あの全力疾走して店内に入ってきた、矍鑠とした老婆のことだろう。



「消毒してガーゼ貼るだけだから、私はべつにつけなくてもよかったんだけど、コイツがつけろってうるさくてさ」

「感染に気をつけることは、衛生兵の基本だからな」

「なにを一丁前に言ってんだか」



そう返す斉藤さんは、ずいぶんうれしそうだった。



「……取らないんスか?」



春木くんが嫉妬に狂った目で言った。



「え?いや、まあ、まだ良いかなって……」

「俺も、灯里がせっかくつけてくれたから、ずっとこのままでいい」

「バカッ……!」



斎藤さんが照れてうつむいた。



「も、もしかして、お互いに、つけっこしたんスかっ!?」



ふたりは視線を交じらせて、沈黙で答えた。なんだかエロい。ずっとつけたままでは不衛生ではないか、というのも野暮だろう。イチャラブとした空気が、自然とふたりから漏れ出ていた。



「斎藤さんって、灯里っていうんだね」



春木くんに話しかけたが、返事はない。

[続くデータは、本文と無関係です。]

/-- The members' records read back: the step, the rows moved, the accumulators. -/
def loadMembers (k id : Nat) (j : Job) (sc : Bool) : List Nat → EM (Nat × List (Nat × Nat))
  | [] => return (0, [])
  | m :: ms => do
    let bs ← engineRead k id (k * 8 + j.core) (jobOp j 2) (saveAddr j m : Nat) 0x4880 false
    let i := (jobMembers j).headD 0 + m
    let c := k * 8 + i
    let moved := leNat ((bs.drop 8).take 8)
    let rows := ((List.range 64).filter moved.testBit).map fun n => (i, n)
    let acc := sparse (unpackFields 2048 (bs.drop 128))
    modify fun s => modCore s c fun x => { x with held := { x.held with hv := false, sc := sc, acc := acc } }
    let rest ← loadMembers k id j sc ms
    return (leNat ((bs.drop 4).take 4), rows ++ rest.2)

/-- R273: a saved matrix job reloads its records and continues from the step recorded. (DEDUCED, log entry 30) -/
def loadJob (k id : Nat) (j : Job) : EM Unit := do
  let got ← loadMembers k id j ((j.ctx.map MtCtx.sc).getD false) (List.range (jobMembers j).length)
  let all := decide (got.2.length = 64 * (jobMembers j).length)
  let drain := drains j && got.1 != 0 && got.1 % chunkCount j == 0 && !all && j.draining
  modify fun s =>
    let s := modJob s k id fun j => { j with
      st := .running, preempted := false, recorded := false, step := got.1, draining := drain, rows := if drain then got.2 else [] }
    postAll (wakeJob s k id) (if drain then (jobMembers j).map fun i => .rowDrain k id i else [])

/-- Whether a pre-empted job may be restored (R273, R361): its flotilla runs, its members hold their slots again and no
other job runs on them. (DEDUCED, log entry 30) -/
def mayResume (s : State) (k : Nat) (j : Job) : Bool :=
  j.parked.isEmpty && j.unacked.isEmpty && !jobHeld s j && membersFree s k j &&
    (jobMembers j).all fun i => (owedSlots s (k * 8 + i)).all fun o => o.2.job != j.id

/-- R270: MT.ZERO and MT.DRAIN are pre-empted as one step, so they are not stopped within it and save nothing.
(DEDUCED, log entry 30) -/
def savesState (j : Job) : Bool := jobOpc j == 2 || jobOpc j == 3

/-- A matrix job's turn: a step, a save, or a restore. -/
def matrixTurn (s : State) (k id : Nat) : State :=
  match jobAt s k id with
  | none => s
  | some j =>
    if j.ended then finishJob s k id
    else match j.st with
      | .running =>
        if j.preempted && savesState j then preemptTurn s k id j else runJob s k id (matrixStep k id j)
      | .stopped =>
        if j.preempted && !j.recorded then runJob s k id (saveJob k id j)
        else if j.preempted && mayResume s k j then runJob s k id (loadJob k id j)
        else s
      | _ => s

/-! ### Starting (R258, R259, R268 to R270) -/

/-- R259: whether every member holds the set that a job without Z needs. -/
def heldMatches (s : State) (k : Nat) (j : Job) (sc : Bool) : Bool :=
  (jobMembers j).all fun i =>
    let h := (core s (k * 8 + i)).held
    h.hv && h.ht == jobTag j && h.sc == sc

/-- The members' slices taken by a starting job: zeroed with Z, and no longer a valid set. -/
def takeSlices (s : State) (k : Nat) (j : Job) (sc zero : Bool) : State :=
  (jobMembers j).foldl (fun s i => modCore s (k * 8 + i) fun x =>
    { x with held := { x.held with hv := false, sc := sc, acc := if zero then [] else x.held.acc } }) s
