/-- None of its stores is in the core's buffer either (R93). -/
def CoreQuiet (s : State) (t : Thread) : Prop :=
  ThreadQuiet s t ∧ ∀ e ∈ (Machine.core s (coreOf s.cur)).sb, e.slot = s.cur → e.gone = true

/-- No store of the core awaits an acknowledgement, and its basins have no dirty word and no write-back under way (R65, R102,
R104). -/
def WideQuiet (s : State) (t : Thread) : Prop :=
  CoreQuiet s t ∧ (∀ j ∈ (Machine.core s (coreOf s.cur)).journal, unackedEntry j.2 = false) ∧
  (Machine.core s (coreOf s.cur)).wbs = [] ∧ dirtyLines s (coreOf s.cur) (fun _ => true) = []

end Sys2Proof.Claims

/-- R65, R92, R93, R102, R113, R115: a fence of thread scope goes on, with nothing changed, once every load of the thread is
performed and every REMC store acknowledged; one of core scope once its share of the store buffer is empty too; a wider one
once the core's stores and write-backs are acknowledged, and one of system scope once no host-done is owed to the thread.
A fence that finds a load of the thread under way makes the thread wait, and its pc stays; so does a wider one that finds the
thread's own accesses performed and a basin of its core with a dirty word or a write-back under way: it waits for those. That the elements of a read stream
which are under way are among those loads is the model's choice (log entry 45). -/
def Obligations.FenceWaits : Prop :=
  (∀ s t, Issues s t → ThreadQuiet s t → exec (.fence .th) s = .next (finish s .seq)) ∧
  (∀ s t, Issues s t → CoreQuiet s t → exec (.fence .co) s = .next (finish s .seq)) ∧
  (∀ c s t, Issues s t → t.status = .ready → wideScope c = true → WideQuiet s t → (c = .sy → t.hostPending = []) →
    exec (.fence c) s = .next (finish s .seq)) ∧
  (∀ c s t, Issues s t → t.status = .ready → t.outs ≠ [] → (∀ o ∈ t.outs, o.acq = false) →
    ∃ s' t', exec (.fence c) s = .next s' ∧ s'.mem = s.mem ∧ thr s' s.cur = some t' ∧ t'.pc = t.pc ∧ t'.status = .wait .retry) ∧
  (∀ c s t, Issues s t → t.status = .ready → wideScope c = true → CoreQuiet s t →
    (∀ j ∈ (Machine.core s (coreOf s.cur)).journal, j.2.slot = s.cur → j.2.gone = false → unackedEntry j.2 = false) →
    (Machine.core s (coreOf s.cur)).wbs ≠ [] ∨ dirtyLines s (coreOf s.cur) (fun _ => true) ≠ [] →
    ∃ s' t', exec (.fence c) s = .next s' ∧ s'.mem = s.mem ∧ thr s' s.cur = some t' ∧ t'.pc = t.pc ∧
      t'.status = .wait (.release (Machine.core s (coreOf s.cur)).seq s.nextTx))

/-! ### Vector instructions (spec/15_isa_vector.md) -/

namespace Sys2Proof.Claims

/-- Lane l of a vector register, in its lane slice (R179). -/
def laneAt (s : State) (c : Nat) (t : Thread) (v : Reg) (l : Nat) : Lane :=
  BitVec.ofNat 32 (leNat (readBytes s.mem (vPlace c t v.toNat l) 4))

/-- A lane is active: the instruction is unpredicated, or the lane's predicate bit is 1 (R237). -/
def Active (t : Thread) (p : Bool) (l : Nat) : Prop := p = false ∨ t.vp.getLsbD l = true

/-- What an instruction leaves that writes lanes of register d at once, from a state: the lanes, every other byte of storage
as it was, the thread at its next instruction, no other thread changed. -/
def LanesNow (i : Instr) (s s1 : State) (d : Reg) (g : Nat → Lane) : Prop :=
  let t := self s1
  let c := coreOf s1.cur
  NothingWaits s1 → ∃ s', exec i s = .next s' ∧ (∀ l < 16, laneAt s' c t d l = g l) ∧
    (∀ x, (∀ l < 16, x < vPlace c t d.toNat l ∨ vPlace c t d.toNat l + 4 ≤ x) → memByte s'.mem x = memByte s1.mem x) ∧
    thr s' s1.cur = some (goesOn t (t.pc + 4)) ∧ ∀ k, k ≠ s1.cur → thr s' k = thr s1 k

/-- What an instruction leaves whose result comes 8 cycles later (R182, R237): a window register's value or a vector
register's active lanes on their way. -/
def resultLater (s : State) (reg : Option (Nat × Word)) (vec : Option (Nat × List (Nat × Lane))) : State :=
  post (tick (modSelf s fun t => { t with results := t.results ++ [{ tx := s.nextTx, reg := reg, vec := vec }] }))
    (.operationResult s.cur s.nextTx)

open Classical in
/-- A lane-by-lane instruction on two registers and the destination's old lane, at once. -/
def VecNow (i : Reg → Reg → Reg → Bool → Instr) (f : Lane → Lane → Lane → Lane) : Prop :=
  ∀ d a b p s t, Issues s t → Checked [.vec a, .vec b, .vec d] s →
    LanesNow (i d a b p) s s d fun l =>
      let z := laneAt s (coreOf s.cur) t d l
      if Active t p l then f (laneAt s (coreOf s.cur) t a l) (laneAt s (coreOf s.cur) t b l) z else z

/-- The active lanes in order. -/
def activeLanes (t : Thread) (p : Bool) : List Nat := (List.range 16).filter fun l => p == false || t.vp.getLsbD l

致死量のイチャラブを浴びてしまったようで、屍のようになっていた。



「うわっ……!わあ!」



なにやら子供たちの驚く声が聞こえてきた。聞き覚えのある声だった。さっきまで近くにいたカケルくんのものだ。



しかし、声はだんだんに大きくなり、ミノルくんとミクちゃんの声も重なった。



「え?どうしたんだろう?」



斎藤さんが率先して様子を見に行ったので、おれたちもついていった。